Что бы ни говорили о Жюльетте, она верна своему мужу и даже счастлива с ним. Однако игра усложняется. Старший Тардье возвращается в Сан-Тропез, и молодая женщина понимает, что все еще любит его. Не в силах владеть собой, она изменяет супругу с Антуаном на песке безлюдного пляжа, и, подавленные случившимся, любовники даже не пытаются скрыть происшедшее.
Сбываются самые худшие предчувствия. От Мишеля требуют, чтобы он расстался с Жюльеттой, но она сама, больная, измученная, в лихорадке, уходит из дома, чтобы никогда не возвратиться обратно. Не замечая людей и машин, героиня картины бредет по улицам и набережным, пока не оказывается в кафе «Эскаль», принадлежащем Эрику Каррадайну…
В этой накаленной и до предела заостренной ситуации тихий Мишель еще раз проявляет мужество и стойкость. Он не намерен выслушивать ультимативные советы: измена жены — дело его и Жюльетты, и только с ней он может говорить, только с ней он может выяснить все до конца.
Он находит свою жену в полупустом подвале кафе, где репетирует оркестр, где Жюльетта, заглушая укоры совести или просто упиваясь свободой, танцует странный и яростный танец; вызывающе и самозабвенно она все быстрее и быстрее кружится по залу, и ее белокурые волосы то взвиваются к потолку, то опадают на плечи, то обволакивают лицо. Это танец-крик, танец- провокация, танец-отчаяние и танец-освобождение. Мишель умоляет Жюльетту подойти к нему, но она отказывается; тогда он вытаскивает револьвер, и лишь вмешательство Каррадайна предотвращает преступление. Каррадайн заставляет Антуана покинуть Сан-Тропез. В финальных кадрах картины Жюльетта и Мишель, взявшись за руки, пересекают порог своего дома.
Конечно, сюжет фильма можно пересказать и подробнее, с отступлениями, или свести к нескольким строкам аннотации — все равно за ним явственно проступят контуры традиционной буржуазной мелодрамы с ее фабульной законченностью, с пристальным вниманием к любовным перипетиям героев, с неисправимым желанием воздействовать на чувствительные струны зрительских сердец. Здесь Вадим ничего нового не открыл. Дело было в другом.

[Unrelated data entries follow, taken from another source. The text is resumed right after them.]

-- ==== Sys2Proof/Machine/TagBus.lean ====
section
/-! DEFINITION. The tag bus controller's events (05_the_tank_tag_bus.md): the end of a request frame, an
answer, the two timers, and the ends of READ and WRITE (R88, R91, R93 to R97, R99, R101). -/

namespace Sys2Proof.Machine

open Sys2Proof

/-- How an attempt without a usable answer ended (R94). -/
inductive Miss where
  | badFrame
  | noAnswer
deriving DecidableEq, Repr

/-- R91, R93: the transaction ends, and the bus is released. -/
def State.freeBus (s : State) : State := s.withTags { s.tags with phase := .idle }

/-- R93, R97: a WRITE's end. TAG_FAULT is raised for a failed one; the end is handed where nothing is pending
at the slot. -/
def State.endWrite (s : State) (t : TankId) (fill : Nat) (written : Bool) : State :=
  let s := s.freeBus.raiseIf (!written) .tagFault
  if s.tags.waiting[t].isNone then s.writeEnded t fill written else s

/-- R91, R93: an attempt that failed in a way that a retry can help: the second attempt, or the end. -/
def State.missed (s : State) (tx : TagTransaction) (m : Miss) : State :=
  if !tx.retry then s.retryTag tx
  else match tx.op, m with
    | .read, .badFrame => s.freeBus.rejectBare tx.slot .check
    | .read, .noAnswer => s.freeBus.rejectBare tx.slot .silent
    | .write fill, _ => s.endWrite tx.slot fill false

/-- R91: an accepted image: the copy of its bytes 0..17, and the validation. -/
def State.endImage (s : State) (t : TankId) (b : List Byte) : State :=
  let s := s.withTags { s.tags with phase := .idle, images := put s.tags.images t (some (b.take 18)) }
  s.takeImage t b

/-- R91, R93: an answer that was judged, for the transaction on the bus. -/
def State.answered (s : State) (tx : TagTransaction) (v : TagVerdict) : State :=
  match v, tx.op with
  | .image b, _ => s.endImage tx.slot b
  | .written, .write fill => s.endWrite tx.slot fill true
  | .unknownCommand, .read => s.freeBus.rejectBare tx.slot .format
  | .unknownCommand, .write fill => s.endWrite tx.slot fill false
  | .refused, .write fill => s.endWrite tx.slot fill false
  | _, _ => s.missed tx .badFrame

/-- R88: the last byte of the request frame has been sent. -/
def requestSentEvent (s : State) : State :=
  match s.tags.phase with
  | .request tx => s.withTags { s.tags with phase := .turnaround tx 5 }
  | _ => s

/-- R90, R91, R93: a whole answer frame. One that arrives outside TURNAROUND is discarded (R94). -/
def tagAnswerEvent (frame : List Byte) (s : State) : State :=
  match s.tags.phase with
  | .turnaround tx _ => (s.answered tx (judgeAnswer tx frame)).settle s
  | _ => s

/-- R94: the turnaround timer's expiry, with part of a frame held or nothing. -/
def turnaroundExpired (begun : Bool) (s : State) : State :=
  match s.tags.phase with
  | .turnaround tx _ => (s.missed tx (if begun then .badFrame else .noAnswer)).settle s
  | _ => s

/-- R99: the guard timer's expiry. -/
def guardExpired (s : State) : State :=
  match s.tags.phase with
  | .guard _ => s.freeBus.settle s
  | _ => s

/-- R101. -/
def reqTagbusGet (s : State) : State × Reply := accept s (.tagBus s.tags.phase s.tags.pointer s.tags.waiting)

end Sys2Proof.Machine
end

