-- ==== Sys2Proof/Safety.lean ====
section
/-! DEFINITION. The words in which statements about the machine are made: which blocks two states agree on,
when a host request is executed in the event of its arrival and what its answer leaves, the sending of an
operation to the engine, and the laws that the manual says the part keeps. -/

namespace Sys2Proof.Machine

open Sys2Proof

/-! ## Agreement of two states -/

/-- The blocks of records of a state (00_scope.md, "Block overview"). -/
inductive Block where
  | editions
  | desk
  | costing
  | supply
  | tags
  | media
  | engine
  | cutter
  | colour
  | run
  | link
  | notices
  | date
deriving DecidableEq, Repr

/-- Two states agree on a block. -/
def Block.same : Block → State → State → Prop
  | .editions, s, t => t.editions = s.editions
  | .desk, s, t => t.desk = s.desk
  | .costing, s, t => t.costing = s.costing
  | .supply, s, t => t.supply = s.supply
  | .tags, s, t => t.tags = s.tags
  | .media, s, t => t.media = s.media
  | .engine, s, t => t.engine = s.engine
  | .cutter, s, t => t.cutter = s.cutter
  | .colour, s, t => t.colour = s.colour
  | .run, s, t => t.run = s.run
  | .link, s, t => t.link = s.link
  | .notices, s, t => t.notices = s.notices
  | .date, s, t => t.date = s.date

/-- The states agree on their queues and on every block but those listed. -/
def State.sameBut (s : State) (bs : List Block) (t : State) : Prop :=
  t.pending = s.pending ∧ ∀ b : Block, b ∉ bs → b.same s t

/-! ## Host requests -/

/-- The tag and the request of a command that is the arrival of a request's frame; none of an event. -/
def requestOf (c : Instr) : Option (Nat × Request) :=
  match c with
  | .unknownRequest tag code bodyLength => some (tag, .unknownRequest code bodyLength)
  | .editionCreate tag slot params => some (tag, .editionCreate slot params)
  | .editionSet tag slot groups params => some (tag, .editionSet slot groups params)
  | .editionHold tag slot => some (tag, .editionHold slot)
  | .editionRelease tag slot => some (tag, .editionRelease slot)
  | .editionClose tag slot => some (tag, .editionClose slot)
  | .editionRetire tag slot => some (tag, .editionRetire slot)
  | .editionRestore tag slot record => some (tag, .editionRestore slot record)
  | .editionGet tag slot => some (tag, .editionGet slot)
  | .editionFind tag label => some (tag, .editionFind label)
  | .printAdmit tag slot leadMargin image trailMargin => some (tag, .printAdmit slot leadMargin image trailMargin)
  | .ticketCancel tag id => some (tag, .ticketCancel id)
  | .ticketGet tag id => some (tag, .ticketGet id)
  | .ticketList tag => some (tag, .ticketList)
  | .ticketCollect tag id => some (tag, .ticketCollect id)
  | .pauseLimitSet tag limit => some (tag, .pauseLimitSet limit)
  | .dropVolumesSet tag channel small medium large => some (tag, .dropVolumesSet channel small medium large)
  | .feeSet tag cut check => some (tag, .feeSet cut check)
  | .meterGet tag => some (tag, .meterGet)
  | .houseGet tag => some (tag, .houseGet)
  | .houseClear tag => some (tag, .houseClear)
  | .tankRelease tag slot => some (tag, .tankRelease slot)
  | .tankReread tag slot => some (tag, .tankReread slot)
  | .tankGet tag slot => some (tag, .tankGet slot)
  | .channelSet tag channel floor level => some (tag, .channelSet channel floor level)
  | .channelGet tag channel => some (tag, .channelGet channel)
  | .tagbusGet tag => some (tag, .tagbusGet)
  | .rollLoad tag roll mediaClass width remaining price => some (tag, .rollLoad roll mediaClass width remaining price)
  | .rollSet tag roll groups price threshold => some (tag, .rollSet roll groups price threshold)
  | .rollSelect tag roll => some (tag, .rollSelect roll)
  | .rollUnload tag roll => some (tag, .rollUnload roll)
  | .rollGet tag roll => some (tag, .rollGet roll)
  | .ejectDelaySet tag delay => some (tag, .ejectDelaySet delay)
  | .eject tag => some (tag, .eject)
  | .pathGet tag => some (tag, .pathGet)
  | .engineGet tag => some (tag, .engineGet)
  | .cutterClearMade tag => some (tag, .cutterClearMade)
  | .cutterClearRetry tag => some (tag, .cutterClearRetry)
  | .bladeFit tag life => some (tag, .bladeFit life)
  | .cutterGet tag => some (tag, .cutterGet)
  | .refsetLoad tag set count targets => some (tag, .refsetLoad set count targets)
  | .refsetClear tag set => some (tag, .refsetClear set)
  | .refsetGet tag set => some (tag, .refsetGet set)
  | .sensorReset tag => some (tag, .sensorReset)
  | .sensorGet tag => some (tag, .sensorGet)
  | .idleTimersSet tag doze cap sources => some (tag, .idleTimersSet doze cap sources)
  | .purgeVolumesSet tag level volumes => some (tag, .purgeVolumesSet level volumes)
  | .purge tag channels level => some (tag, .purge channels level)
  | .stopDrain tag => some (tag, .stopDrain)
  | .stopNow tag => some (tag, .stopNow)
  | .resume tag cleared => some (tag, .resume cleared)
  | .runGet tag => some (tag, .runGet)
  | .noticeRead tag => some (tag, .noticeRead)
  | .noticeClear tag kinds => some (tag, .noticeClear kinds)
  | .noticeEnable tag kinds => some (tag, .noticeEnable kinds)
  | .dateSet tag day => some (tag, .dateSet day)
  | .linkSet tag limit => some (tag, .linkSet limit)
  | .reset | .frameReceive | .replyFramePlace | .engineReady | .swathRequest _ _ | .swathDone _ _ _
  | .feedDone _ | .purgeDone _ | .parkDone | .capDone | .uncapDone | .engineFault _ | .engineFrameInvalid
  | .swathTimerExpiry | .pauseExpiry _ | .switchTimerExpiry _ | .presenceRise _ | .presenceFall _
  | .requestSent | .tagAnswer _ | .turnaroundExpiry _ | .guardExpiry | .rollEndLineRise _
  | .rollEndLineFall _ | .mediaPresentFall _ | .mediaPresentRise _ | .ejectTimerExpiry | .homeLineRise
  | .endLineRise | .cutTimerExpiry | .calDone _ _ | .result _ _ | .sensorError _ _ | .sensorTimerExpiry
  | .settleTimerExpiry | .sensorFrameInvalid | .dozeTimerExpiry | .capTimerExpiry | .byteClocked _
  | .cutterLineFall _ => none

Некоторые критики объясняют триумф ленты скандальной атмосферой, сопутствовавшей ее выходу на экран: неразборчивой рекламой, слухами об эротических эпизодах, о сомнительных остротах, о гневе цензуры, сократившей картину на целую четверть часа проекции, наконец, участием Бардо, переступившей, по мнению многих, все нормы приличия. Эта концепция довольно успешно дожила до наших дней. Но вот справедлива ли она? Не только на фоне позднейших фильмов, но даже в ряду тогдашней продукции творение Вадима не выделялось смелостью любовных сцен. Все, что режиссер и актриса продемонстрировали по этому поводу, завсегдатай кинотеатров мог десятки раз увидеть в других картинах, которым никто не приклеивал ярлыка аморальности.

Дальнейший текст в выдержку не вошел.